Track down each line below containing the string "errval" and copy it.

☆ ☆ ☆

-- ==== Sys2Proof/Laws/State.lean ====
section
/-! SUPPORT. One lemma per field per named update of the state, so that no proof unfolds a record update. -/

namespace Sys2Proof.Machine

open Sys2Proof.Config

/-! ## Flags -/

@[simp] theorem setBuilt_tables (s : State) (u : UnitId) : (s.setBuilt u).tables = s.tables := rfl
@[simp] theorem setBuilt_params (s : State) (u : UnitId) : (s.setBuilt u).params = s.params := rfl
@[simp] theorem setBuilt_status (s : State) (u : UnitId) :
    (s.setBuilt u).status = setFlag s.status u.builtBit := rfl
@[simp] theorem setBuilt_errinfo (s : State) (u : UnitId) : (s.setBuilt u).errinfo = s.errinfo := rfl
@[simp] theorem setBuilt_errval (s : State) (u : UnitId) : (s.setBuilt u).errval = s.errval := rfl
@[simp] theorem setBuilt_bch (s : State) (u : UnitId) : (s.setBuilt u).bch = s.bch := rfl
@[simp] theorem setBuilt_ldpc (s : State) (u : UnitId) : (s.setBuilt u).ldpc = s.ldpc := rfl
@[simp] theorem setBuilt_bil (s : State) (u : UnitId) : (s.setBuilt u).bil = s.bil := rfl
@[simp] theorem setBuilt_fm (s : State) (u : UnitId) : (s.setBuilt u).fm = s.fm := rfl
@[simp] theorem setBuilt_fi (s : State) (u : UnitId) : (s.setBuilt u).fi = s.fi := rfl
@[simp] theorem setBuilt_tr (s : State) (u : UnitId) : (s.setBuilt u).tr = s.tr := rfl
@[simp] theorem setBuilt_host (s : State) (u : UnitId) : (s.setBuilt u).host = s.host := rfl

@[simp] theorem clearBuilt_tables (s : State) (u : UnitId) : (s.clearBuilt u).tables = s.tables := rfl
@[simp] theorem clearBuilt_params (s : State) (u : UnitId) : (s.clearBuilt u).params = s.params := rfl
@[simp] theorem clearBuilt_status (s : State) (u : UnitId) :
    (s.clearBuilt u).status = clearFlag s.status u.builtBit := rfl
@[simp] theorem clearBuilt_errinfo (s : State) (u : UnitId) : (s.clearBuilt u).errinfo = s.errinfo := rfl
@[simp] theorem clearBuilt_errval (s : State) (u : UnitId) : (s.clearBuilt u).errval = s.errval := rfl
@[simp] theorem clearBuilt_bch (s : State) (u : UnitId) : (s.clearBuilt u).bch = s.bch := rfl
@[simp] theorem clearBuilt_ldpc (s : State) (u : UnitId) : (s.clearBuilt u).ldpc = s.ldpc := rfl
@[simp] theorem clearBuilt_bil (s : State) (u : UnitId) : (s.clearBuilt u).bil = s.bil := rfl
@[simp] theorem clearBuilt_fm (s : State) (u : UnitId) : (s.clearBuilt u).fm = s.fm := rfl
@[simp] theorem clearBuilt_fi (s : State) (u : UnitId) : (s.clearBuilt u).fi = s.fi := rfl
@[simp] theorem clearBuilt_tr (s : State) (u : UnitId) : (s.clearBuilt u).tr = s.tr := rfl
@[simp] theorem clearBuilt_host (s : State) (u : UnitId) : (s.clearBuilt u).host = s.host := rfl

☆ ☆ ☆

Task answer:
@[simp] theorem setBuilt_errval (s : State) (u : UnitId) : (s.setBuilt u).errval = s.errval := rfl
@[simp] theorem clearBuilt_errval (s : State) (u : UnitId) : (s.clearBuilt u).errval = s.errval := rfl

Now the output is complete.